Visibility and Access Control for Endpoints and IoT

Automated Endpoint Compliance
and Integrated Threat Response

Complete Visibility and Zero Trust Security for Remote and Local Endpoints

Network Access Control (NAC) solutions provide organizations with continuous visibility, endpoint and IoT access control, and automated threat mitigation. Pulse Profiler provides full visibility of local and remote endpoints, so organizations know what’s connected at any time. Pulse Policy Secure (PPS) enables strong Zero Trust based “comply to connect” policy enforcement so users and endpoints are authenticated and their security posture are validated before they are connected to the network with appropriate access for their role.

Detect and Profile

Detect and profile all local and remote endpoints including IoT

Automated Network

Automated network segmentation and enforcement of endpoint security posture policies

Automated Threat Response

Automated threat response on endpoint level to break down security silos

Continuous Endpoint Compliance to Limit Risk Exposure

Endpoints are continuously targeted by attackers to gain further access into the network and its resources. Obsolete or unpatched systems with known vulnerabilities make an attacker’s job easy. PPS lets organizations see exactly what endpoints connect to the network and ensure their security posture is compliant, limiting unauthorized access, plus easing the auditing burden.

Endpoint attacks keep increasing

It is crucial to ensure an endpoint’s security posture is maintained throughout the connectivity lifecycle.

Security breaches result in loss of end-user productivity

Beyond the much cited but difficult to measure loss of reputation, loss of productivity is an immediate detractor of a business’ top line.

Segmentation is essential for compliance

Devices that manage critical data (such as PII, financial data) must never be on the same network as a regular workstation. Automated network provisioning and segmentation ensures continuous PCI-DSS or HIPAA compliance.

Know your endpoints

Ensure all endpoints (remote, local, IoT) are profiled and comply with security policies to avoid compliance breaches because devices with obsolete OS (e.g. Windows XP, Windows 7) are on the network.

Shortage of skilled security staff

Pulse Profiler and PPS are easy to use and deploy so security staff can focus on strategic tasks.

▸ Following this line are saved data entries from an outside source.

/-! ### `setGrid` -/

@[simp] theorem setGrid_src (s : State) : (setGrid s).src = s.src := rfl
@[simp] theorem setGrid_outq (s : State) : (setGrid s).outq = s.outq := rfl
@[simp] theorem setGrid_pad (s : State) : (setGrid s).pad = s.pad := rfl
@[simp] theorem setGrid_cmd (s : State) : (setGrid s).cmd = s.cmd := rfl
@[simp] theorem setGrid_unit (s : State) : (setGrid s).unit = s.unit := rfl
@[simp] theorem setGrid_fault (s : State) : (setGrid s).fault = s.fault := rfl
@[simp] theorem setGrid_faultInfo (s : State) : (setGrid s).faultInfo = s.faultInfo := rfl
@[simp] theorem setGrid_blkErr (s : State) : (setGrid s).blkErr = s.blkErr := rfl
@[simp] theorem setGrid_srcLen (s : State) : (setGrid s).srcLen = s.srcLen := rfl
@[simp] theorem setGrid_srcOff (s : State) : (setGrid s).srcOff = s.srcOff := rfl
@[simp] theorem setGrid_lw (s : State) : (setGrid s).lw = s.lw := rfl
@[simp] theorem setGrid_lh (s : State) : (setGrid s).lh = s.lh := rfl
@[simp] theorem setGrid_level (s : State) : (setGrid s).level = s.level := rfl
@[simp] theorem setGrid_hdr (s : State) : (setGrid s).hdr = s.hdr := rfl
@[simp] theorem setGrid_ext (s : State) : (setGrid s).ext = s.ext := rfl
@[simp] theorem setGrid_fmt (s : State) : (setGrid s).fmt = s.fmt := rfl
@[simp] theorem setGrid_seq (s : State) : (setGrid s).seq = { s.seq with bwide := blocksAcross s.lw.toNat, bhigh := blocksAcross s.lh.toNat, stride := blocksAcross s.lw.toNat * 4 } := rfl
@[simp] theorem setGrid_scratch (s : State) : (setGrid s).scratch = s.scratch := rfl
@[simp] theorem setGrid_phase (s : State) : (setGrid s).phase = s.phase := rfl
@[simp] theorem setGrid_host (s : State) : (setGrid s).host = s.host := rfl

/-! ### `allocPad` -/

@[simp] theorem allocPad_src (p : Phase) (s : State) : (allocPad p s).src = s.src := rfl
@[simp] theorem allocPad_outq (p : Phase) (s : State) : (allocPad p s).outq = s.outq := rfl
@[simp] theorem allocPad_pad (p : Phase) (s : State) : (allocPad p s).pad = some (List.replicate (padSize s) 0) := rfl
@[simp] theorem allocPad_cmd (p : Phase) (s : State) : (allocPad p s).cmd = s.cmd := rfl
@[simp] theorem allocPad_unit (p : Phase) (s : State) : (allocPad p s).unit = s.unit := rfl
@[simp] theorem allocPad_fault (p : Phase) (s : State) : (allocPad p s).fault = s.fault := rfl
@[simp] theorem allocPad_faultInfo (p : Phase) (s : State) : (allocPad p s).faultInfo = s.faultInfo := rfl
@[simp] theorem allocPad_blkErr (p : Phase) (s : State) : (allocPad p s).blkErr = s.blkErr := rfl
@[simp] theorem allocPad_srcLen (p : Phase) (s : State) : (allocPad p s).srcLen = s.srcLen := rfl
@[simp] theorem allocPad_srcOff (p : Phase) (s : State) : (allocPad p s).srcOff = s.srcOff := rfl
@[simp] theorem allocPad_lw (p : Phase) (s : State) : (allocPad p s).lw = s.lw := rfl
@[simp] theorem allocPad_lh (p : Phase) (s : State) : (allocPad p s).lh = s.lh := rfl
@[simp] theorem allocPad_level (p : Phase) (s : State) : (allocPad p s).level = s.level := rfl
@[simp] theorem allocPad_hdr (p : Phase) (s : State) : (allocPad p s).hdr = s.hdr := rfl
@[simp] theorem allocPad_ext (p : Phase) (s : State) : (allocPad p s).ext = s.ext := rfl
@[simp] theorem allocPad_fmt (p : Phase) (s : State) : (allocPad p s).fmt = s.fmt := rfl
@[simp] theorem allocPad_seq (p : Phase) (s : State) : (allocPad p s).seq = { s.seq with bx := 0, by_ := 0, outOff := 0, rowStart := 0 } := rfl
@[simp] theorem allocPad_scratch (p : Phase) (s : State) : (allocPad p s).scratch = s.scratch := rfl
@[simp] theorem allocPad_phase (p : Phase) (s : State) : (allocPad p s).phase = p := rfl
@[simp] theorem allocPad_host (p : Phase) (s : State) : (allocPad p s).host = s.host := rfl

MAC spoofing, DGA attacks, IoT rogue devices increase threat risk

PPS offers User and Entity Behavioral Analytics (UEBA) to scan the network and isolate threats.

Key Capabilities

End-to-end Zero Trust Access
PPS or PCS/VPN can enforce endpoint security posture with Host Checker functionality
Session federation enables seamless roaming from VPN to on-premise
Dynamic access control on access network and firewalls

Key NAC Features

Every organization’s network infrastructure and endpoint needs are different. There are many NAC features to consider:

Network visibility

With an ever-increasing number of endpoints due to BYOD and IT/OT integration, it is important to know what is on the network in order to define secure policies that cover all access use cases.

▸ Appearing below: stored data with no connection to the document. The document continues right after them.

/-- Indices that lie inside the block make a full tile: none is out of range, as each fits its width (`43_bc6h.md` R161,
R168). -/
theorem pixels6_fullTile (d : Mode6) (shape : Nat) (ep : Endpoints Nat) {n : Nat} (idx : Nat) {done : List Pixel} {c : Cursor}
    (hlen : done.length + n = 16) (hd : ∀ p ∈ done, p.length = 4)
    (hfit : c.pos + offsetOf (fun i => indexWidth6 d shape (done.length + i)) n ≤ 128) :
    FullTile .bc6h false (pixels6 d shape ep n idx done c).tile := by
  induction n generalizing idx done c with
  | zero => exact ⟨hlen, hd, rfl⟩
  | succ n ih =>
    rw [offsetOf_succ, Nat.add_zero] at hfit
    have hread := Cursor.readBits_fits (n := indexWidth6 d shape done.length) (c := c) (by omega)
    have hwidth : 2 ^ indexWidth6 d shape done.length ≤ 2 ^ d.ib := by
      refine Nat.pow_le_pow_right (by decide) ?_
      unfold indexWidth6
      split <;> omega
    have hrange := Nat.not_le.2 (lt_of_lt_of_le (Cursor.readBits_lt hread) hwidth)
    simp only [pixels6, hread, if_neg hrange]
    refine ih _ (by simp; omega) ?_ ?_
    · exact List.forall_mem_append.2 ⟨hd, List.forall_mem_singleton.2 rfl⟩
    · simpa [Nat.add_assoc, Nat.add_comm 1] using hfit

/-- Every mode of BC6H: header and indices take the whole block (`43_bc6h.md` R163, R168). -/
theorem modes6_fit : ∀ d ∈ modes6, d.modeBits ≤ d.hl ∧ (d.regions = 1 ∨ d.regions = 2) ∧ 0 < d.ib ∧
    d.hl + 16 * d.ib = 128 + d.regions := by decide

/-- SHAPE has five header bits (`43_bc6h.md` R163). -/
theorem modes6_shape : ∀ d ∈ modes6, ∀ p ∈ d.fieldBits, p.1 = .shape → p.2 < 5 := by decide

/-- A mode of BC6H stores a full tile without a block error (`43_bc6h.md` R169, R175). -/
theorem runBc6h_storesTile {d : Mode6} (hd : d ∈ modes6) (b : BitVec 128) : StoresTile .bc6h false (runBc6h d b) := by
  obtain ⟨hmode, hregions, hib, hbits⟩ := modes6_fit d hd
  obtain ⟨h, hs⟩ := scatter_fits (layout := d.fieldBits) (n := d.hl - d.modeBits) (c := ⟨b, d.modeBits⟩) Fields6.zero
    (by dsimp only; omega)
  simp only [Nat.add_sub_cancel' hmode] at hs
  have hshape := scatter_shape_lt (modes6_shape d hd) (by decide) hs
  have hindex : offsetOf (indexWidth6 d h.shape) 16 + d.regions = 16 * d.ib := indexBits (by omega) (by omega) hib
  refine ⟨(pixels6 d h.shape (absolute d h.ep) 16 0 [] ⟨b, d.hl⟩).tile,
    pixels6_fullTile d h.shape (absolute d h.ep) 0 rfl (List.forall_mem_nil _) ?_, fun s => ?_⟩
  · have hfit : d.hl + offsetOf (indexWidth6 d h.shape) 16 ≤ 128 := by omega
    simpa using hfit
  · simp only [runBc6h, hs]
    rw [pixels6_tile_idx d h.shape (absolute d h.ep) 16 0 s.scratch.bc6h.idx.toNat]
    exact ⟨_, rfl⟩

/-- A BC6H block in a valid mode runs that mode (`43_bc6h.md` R161). -/
theorem execInner_of_mode6 {i : Instr} {d : Mode6} (h : mode6Of i = some d) :
    d ∈ modes6 ∧ ∃ b, execInner i = runBc6h d b := by
  cases i <;> simp only [mode6Of, Option.some.injEq, reduceCtorEq] at h <;> subst h
  all_goals exact ⟨by simp [modes6], _, rfl⟩

theorem storesTile_of_mode6 {i : Instr} {d : Mode6} (h : mode6Of i = some d) : StoresTile .bc6h false (execInner i) := by
  obtain ⟨hd, b, hb⟩ := execInner_of_mode6 h
  exact hb ▸ runBc6h_storesTile hd b

/-- A reserved selector stores the error tile (`43_bc6h.md` R162). -/
theorem runReserved6_storesTile (sel : Nat) : StoresTile .bc6h true (runReserved6 sel) :=
  ⟨_, fullTile_blockError rfl _, fun _ => ⟨_, rfl⟩⟩

/-! ### BC7 -/

/-- A read that fits, and the reads after it. -/
theorem readBits_bind {α : Type} {n : Nat} {c : Cursor} {k : Nat × Cursor → Option α} (hn : c.pos + n ≤ 128)
    (hk : ∀ v < 2 ^ n, ∃ a, k (v, { c with pos := c.pos + n }) = some a) : ∃ a, (c.readBits n >>= k) = some a := by
  have hread := Cursor.readBits_fits hn
  simpa only [hread, Option.bind_eq_bind, Option.bind_some] using hk _ (Cursor.readBits_lt hread)

/-- Consecutive reads that fit, and the reads after them. -/
theorem readWidths_bind {α : Type} {ns : List Nat} {c : Cursor} {k : List Nat × Cursor → Option α}
    (hn : c.pos + ns.sum ≤ 128) (hk : ∀ vs, ∃ a, k (vs, { c with pos := c.pos + ns.sum }) = some a) :
    ∃ a, (c.readWidths ns >>= k) = some a := by
  simpa only [Cursor.readWidths_fits ns hn, Option.bind_eq_bind, Option.bind_some] using hk _

/-- Every mode of BC7: the fields take the whole block (`44_bc7.md` R191, R193, R197). -/
theorem modes7_bits : ∀ d ∈ modes7, (d.ns = 1 ∨ d.ns = 2 ∨ d.ns = 3) ∧ d.pbw ≤ 6 ∧ 0 < d.ib ∧
    d.m + 1 + d.pbw + d.rb + d.isb + d.ne * (d.prec.r + d.prec.g + d.prec.b + d.prec.a) + d.np + 16 * d.ib + 16 * d.ib2 =
      128 + d.ns + (if d.ib2 = 0 then 0 else 1) := by decide

/-- The secondary indices: one bit less at pixel 0 (`44_bc7.md` R197). -/
theorem secondaryBits (d : Mode7) : (secondaryWidths d).sum + (if d.ib2 = 0 then 0 else 1) = 16 * d.ib2 := by
  unfold secondaryWidths
  split
  · simp [*]
  · exact offsetOf_narrowed (Nat.pos_of_ne_zero ‹_›) (· = 0) 16

/-- No read of a mode of BC7 passes bit 127 (`44_bc7.md` R202). -/
theorem readFields7_fits {d : Mode7} (hd : d ∈ modes7) (b : BitVec 128) : ∃ f, readFields7 d ⟨b, d.m + 1⟩ = some f := by
  obtain ⟨hns, hpbw, hib, hbits⟩ := modes7_bits d hd
  have hsec := secondaryBits d
  have hprim : ∀ shape < 2 ^ d.pbw, (primaryWidths d shape).sum + d.ns = 16 * d.ib := fun shape hs =>
    indexBits hns (lt_of_lt_of_le hs (Nat.pow_le_pow_right (by decide) hpbw)) hib
  simp only [Nat.mul_add] at hbits
  refine readBits_bind (by dsimp only; omega) fun shape hshape => ?_
  have hshape := hprim shape hshape
  refine readBits_bind (by dsimp only; omega) fun rot _ => readBits_bind (by dsimp only; omega) fun isel _ =>
    readWidths_bind ?_ fun r => readWidths_bind ?_ fun g => readWidths_bind ?_ fun bl => readWidths_bind ?_ fun a =>
    readWidths_bind ?_ fun pb => readWidths_bind ?_ fun i1 => readWidths_bind ?_ fun i2 => ⟨_, rfl⟩
  all_goals
    simp only [List.sum_replicate, smul_eq_mul, Nat.mul_one]
    omega

/-- A mode of BC7 stores a full tile without a block error (`44_bc7.md` R201, R202). -/
theorem runBc7_storesTile {d : Mode7} (hd : d ∈ modes7) (b : BitVec 128) : StoresTile .bc7 false (runBc7 d b) := by
  obtain ⟨f, hf⟩ := readFields7_fits hd b
  refine ⟨⟨pixels7 d f, false⟩, fullTile_map fun _ => rfl, fun s => ?_⟩
  simp only [runBc7, hf]
  exact ⟨_, rfl⟩

/-- A BC7 block in a valid mode runs that mode (`44_bc7.md` R190). -/
theorem execInner_of_operands7 {i : Instr} {d : Mode7} {o : Operands7} (h : operands7 i = some (d, o)) :
    d ∈ modes7 ∧ ∃ b, execInner i = runBc7 d b := by
  cases i <;> simp only [operands7, Option.some.injEq, Prod.mk.injEq, reduceCtorEq] at h <;> obtain ⟨rfl, -⟩ := h
  all_goals exact ⟨by simp [modes7], _, rfl⟩

theorem storesTile_of_operands7 {i : Instr} {d : Mode7} {o : Operands7} (h : operands7 i = some (d, o)) :
    StoresTile .bc7 false (execInner i) := by
  obtain ⟨hd, b, hb⟩ := execInner_of_operands7 h
  exact hb ▸ runBc7_storesTile hd b

/-! ### Every codec -/

/-- Every block instruction stores a full tile, of a block error exactly if it is reserved (`60_exceptions.md` R274). -/
theorem execInner_storesTile {i : Instr} {f : Fmt} (hi : i.stream = .block f) : StoresTile f (isReserved i) (execInner i) := by
  cases i <;> simp only [Instr.stream, Stream.block.injEq, reduceCtorEq] at hi <;> subst hi
  case bc1 | bc2 | bc3 | bc4 | bc4s | bc5 | bc5s => exact ⟨_, fullTile_map fun _ => rfl, fun _ => ⟨_, rfl⟩⟩
  case bc6hRsv13 | bc6hRsv17 | bc6hRsv1B | bc6hRsv1F => exact runReserved6_storesTile _
  case bc7Rsv => exact ⟨_, fullTile_blockError rfl _, fun _ => ⟨_, rfl⟩⟩
  case bc7M0 | bc7M1 | bc7M2 | bc7M3 | bc7M4 | bc7M5 | bc7M6 | bc7M7 => exact storesTile_of_operands7 rfl
  all_goals exact storesTile_of_mode6 rfl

Device and user authentication

To validate users and devices, NAC needs to integrate with leading IAM and MDM solutions, for all remote and local access scenarios, wired and wireless.

Access control & policy engine

Users and devices must receive access on a least privilege basis, and endpoints handling critical data such as PII or financial transactions should be strictly segmented. Shadow IT or social media apps exposes devices and data to resources outside of an organization’s corporate policies. NAC can limit access for non-compliant endpoints and remediate the issue.

Bi-directional integration

Integration with security solutions such as SIEMs and NGFWs enable a NAC to make threat alerts actionable on the endpoint level; breaking down the security silos of such security products.

Guest access management

Enterprises need contractors and guests to have limited network access, and an easy to use self-registration portals or sponsor-based approval process without compromising security.